PROBLEM DESCRIPTION => From the data below, return each line in which the string "sign" is found.

[Saved data entries]
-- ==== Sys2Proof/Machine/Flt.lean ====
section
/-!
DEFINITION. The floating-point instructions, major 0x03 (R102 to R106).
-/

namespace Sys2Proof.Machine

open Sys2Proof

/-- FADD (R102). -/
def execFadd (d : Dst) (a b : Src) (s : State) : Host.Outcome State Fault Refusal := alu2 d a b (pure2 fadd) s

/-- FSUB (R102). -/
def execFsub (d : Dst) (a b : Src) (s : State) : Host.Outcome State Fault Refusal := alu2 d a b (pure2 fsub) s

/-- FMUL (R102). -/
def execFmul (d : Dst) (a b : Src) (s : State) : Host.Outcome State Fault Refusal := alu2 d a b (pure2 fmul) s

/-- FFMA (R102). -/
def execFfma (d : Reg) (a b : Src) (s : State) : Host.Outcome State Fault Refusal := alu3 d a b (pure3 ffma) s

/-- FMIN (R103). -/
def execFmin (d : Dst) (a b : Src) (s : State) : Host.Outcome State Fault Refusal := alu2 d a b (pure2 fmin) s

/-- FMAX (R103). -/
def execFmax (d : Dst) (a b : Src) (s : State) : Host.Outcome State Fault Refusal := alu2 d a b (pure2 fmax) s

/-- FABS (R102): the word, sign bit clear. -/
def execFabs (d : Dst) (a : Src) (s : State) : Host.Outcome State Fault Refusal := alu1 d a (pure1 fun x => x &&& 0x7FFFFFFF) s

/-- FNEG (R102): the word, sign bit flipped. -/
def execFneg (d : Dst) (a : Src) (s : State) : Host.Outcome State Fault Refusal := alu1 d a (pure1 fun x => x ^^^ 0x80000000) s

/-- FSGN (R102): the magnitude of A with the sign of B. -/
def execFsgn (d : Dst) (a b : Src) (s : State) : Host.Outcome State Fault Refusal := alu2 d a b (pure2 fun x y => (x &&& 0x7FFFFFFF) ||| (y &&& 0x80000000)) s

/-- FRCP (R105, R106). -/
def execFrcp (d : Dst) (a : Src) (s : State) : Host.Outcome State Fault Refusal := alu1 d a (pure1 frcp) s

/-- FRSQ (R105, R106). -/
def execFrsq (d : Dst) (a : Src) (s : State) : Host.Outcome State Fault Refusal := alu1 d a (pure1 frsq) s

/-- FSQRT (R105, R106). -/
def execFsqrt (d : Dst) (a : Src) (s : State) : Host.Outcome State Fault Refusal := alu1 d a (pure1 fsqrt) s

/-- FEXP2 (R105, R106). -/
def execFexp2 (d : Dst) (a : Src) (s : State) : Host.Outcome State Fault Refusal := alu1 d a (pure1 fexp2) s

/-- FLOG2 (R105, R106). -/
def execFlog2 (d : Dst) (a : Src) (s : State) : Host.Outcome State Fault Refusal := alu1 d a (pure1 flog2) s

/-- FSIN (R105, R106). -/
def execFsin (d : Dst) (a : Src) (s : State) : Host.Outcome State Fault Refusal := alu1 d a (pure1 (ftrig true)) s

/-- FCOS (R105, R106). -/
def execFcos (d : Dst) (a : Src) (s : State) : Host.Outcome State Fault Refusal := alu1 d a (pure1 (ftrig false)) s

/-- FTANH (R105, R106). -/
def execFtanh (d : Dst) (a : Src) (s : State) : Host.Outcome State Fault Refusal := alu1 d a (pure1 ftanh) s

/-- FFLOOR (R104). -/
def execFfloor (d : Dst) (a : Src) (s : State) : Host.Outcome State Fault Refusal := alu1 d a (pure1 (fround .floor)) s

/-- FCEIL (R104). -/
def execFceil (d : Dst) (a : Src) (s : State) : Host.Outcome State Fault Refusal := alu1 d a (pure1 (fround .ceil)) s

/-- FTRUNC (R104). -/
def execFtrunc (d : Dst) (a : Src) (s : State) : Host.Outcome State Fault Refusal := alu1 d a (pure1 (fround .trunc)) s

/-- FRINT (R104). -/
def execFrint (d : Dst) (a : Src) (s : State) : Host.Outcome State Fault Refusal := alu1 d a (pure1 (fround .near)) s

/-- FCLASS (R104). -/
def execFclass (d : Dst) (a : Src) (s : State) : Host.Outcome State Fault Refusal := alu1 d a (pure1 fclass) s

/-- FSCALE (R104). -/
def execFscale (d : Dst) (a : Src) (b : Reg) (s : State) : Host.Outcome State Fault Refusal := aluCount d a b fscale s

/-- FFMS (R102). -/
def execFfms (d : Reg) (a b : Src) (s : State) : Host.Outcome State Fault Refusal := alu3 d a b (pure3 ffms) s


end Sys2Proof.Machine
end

WRITTEN SOLUTION =>
/-- FABS (R102): the word, sign bit clear. -/
/-- FNEG (R102): the word, sign bit flipped. -/
/-- FSGN (R102): the magnitude of A with the sign of B. -/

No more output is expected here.